This past September a friend told me about a new ABC action series she’d started watching called “Designated Survivor” starring Jack Bauer. I mean, she didn’t say that it starred Jack Bauer, she said that it starred Kiefer Sutherland, but since I can never remember the character’s name from this new show it’s just easier for me to call him Jack Bauer.

In the first episode we find out that Jack has been serving as the Secretary of Housing and Urban Development and is an expert on a wide range of complex policy matters that most Americans can’t be bothered to understand because we’re way too busy blogging about television shows.

So anyway.

In the first episode some mysterious bad guys blow up our nation’s Capital, leaving our friend Jack the last man standing in the line of succession so he gets sworn in as the ding dang President of the United States! Pretty crazy, right?

The show had a decent premise and I half-heartedly kept up with it until the Christmas hiatus and by the time ABC finally put it back on the air I had completely lost interest UNTIL YESTERDAY MORNING when my friend Davy shared a link on Facebook declaring that Dr. Ben Carson (the new real-life Secretary of Housing and Urban Development) had just completed an audit of his cabinet department, and had uncovered a shocking $500 billion in errors!

That’s enough money to buy 35 new aircraft carriers or, on an annual basis, estimated to be more than enough to end world hunger.

If you’re anything like me you’d really like to know how Secretary Carson uncovered this deep dark financial secret so quickly after his appointment, but I was pretty sure that I shouldn’t click on the link that Davy had posted because I didn’t recognize the source.

Facebook has started warning us that we live in an age of ‘fake news’ and the number one way to spot fake news is to consider the source, and I sure as heck did not recognize the website called SacredConservativeTruthAgenda.org, nor did I recognize the one named RightWingJewsNews.net.

To be fair, a lot of my friends of all political stripes cite sources as dubious as Davy’s.

A quick scroll through my newsfeed reveals citations for “news sources” like EagleBloodJusticeShrike.net, LiberalPinkHoneyNews.org, RightWingJazzHands.biz, and FlagWavingTittyMommas.omg. In full disclosure I probably clicked on that last one a few dozen times just to make sure that it was fake news, but you get my point: a lot of these “sources” sound like they’re run by lone individuals sitting on a couch in their boxer shorts… yeah, I am.

So if not me, who can you trust these days?

Until these crazy ass fake websites start winning Pulitzers I’m going to stick with recognized newspapers like The Failing New York Times and The Floundering Washington Post.

For this story I checked with the presidentially sanctioned news source Fox News, and they haven’t posted anything about this story.

Even that short guy with the weird speech impediment over on Fox Business News hasn’t even been talking about this shocking story on his 9am morning show, and he knows everything.

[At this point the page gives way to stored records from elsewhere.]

/-- SYS_DISCARD: the live values of the named groups replace the staged ones. -/
def execSysDiscard (p : Pkt) (s : State) : Out :=
  .next (s.command 0x006 p (p.is 1 && decide (p.arg 0 < 256)) true true fun u =>
    let as := ((u.staged.map Prod.fst ++ u.live.map Prod.fst).eraseDups).filter fun a =>
      match groupAt a with
      | some (g, _) => bitN (p.arg 0) g
      | none => false
    (u.forEach as fun v a =>
      match groupAt a with
      | some (_, m) => v.swr a (maskW (v.rd a) m)
      | none => v, .ok [toW (p.arg 0)]))

/-- GL_CMT_NOW_WRITE, R448: writing 1 orders a commit now, or sets cmt_err where SYS_COMMIT is not accepted. -/
def execGlCmtNowWrite (w : Word) (s : State) : Out :=
  .next (s.access Reg.GL_CMT_NOW fun s =>
    if !bit w 0 then s
    else if acceptedIn 0x004 s.dev then s.fireLine 0 (s.tick + 1600) false [] false
    else s.pb Reg.GL_CMT_STAT 16 true)

end Sys2Proof.Machine
end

Just ask him! (Pompousness is the lowest form of wit, Stuart)

So listen, maybe we should just take a chance and trust ourselves.

With no reliable sources reporting on this missing $500 Billion I was faced with doing my own investigation, and you know what? You can too, because the audit has been posted to the public via the website of the Office of Inspector General for the U.S. Department of Housing and Urban Development.

This is a direct link to that PDF on the HUD website.

In case it goes away for some reason, here’s a direct link to the same file from this website (Click Here).

The first thing you’ll learn by reading page one is that HUD Secretary Ben Carson had nothing to do with this audit because it’s an annually required action that would have transpired regardless of who held the office as the rules state “In accordance with the Chief Financial Officers Act of 1990” – not to mention that the audit was completed months before he assumed office.

Furthermore, if you continue reading the audit (as I have tried to do while sitting on the couch watching Star Trek: Enterprise on Netflix) you’ll see that five hundred billion dollars were never actually “missing” so much as poorly accounted for, according to the audit.

I don’t know if you’re as lazy as I am about balancing your home checkbook, but I am occasionally forced into running an audit of my account and inevitably end up scratching my head for half an hour because the ledger is out of whack by some peculiar amount. After a lot of muttering I finally discover that I’ve made a simple error, like counting a check twice. There was never any money missing, it just wasn’t accounted for properly (until it was all balanced out).

Now multiply my tiny accounting errors by several orders of magnitude and that’s what I understand is going on with HUD’s report. Their budget isn’t big enough to squirrel away $500 Billion, it’s just that they (apparently) suck at balancing their own books. If you’ll go and read the audit report for yourself (which I’d encourage, instead of believing my lazy perusal) you’ll likely see that the summary explains that money wasn’t missing, it was just counted wrong, or not counted at all, or modeled improperly, or whatever it is that they do to keep up with it.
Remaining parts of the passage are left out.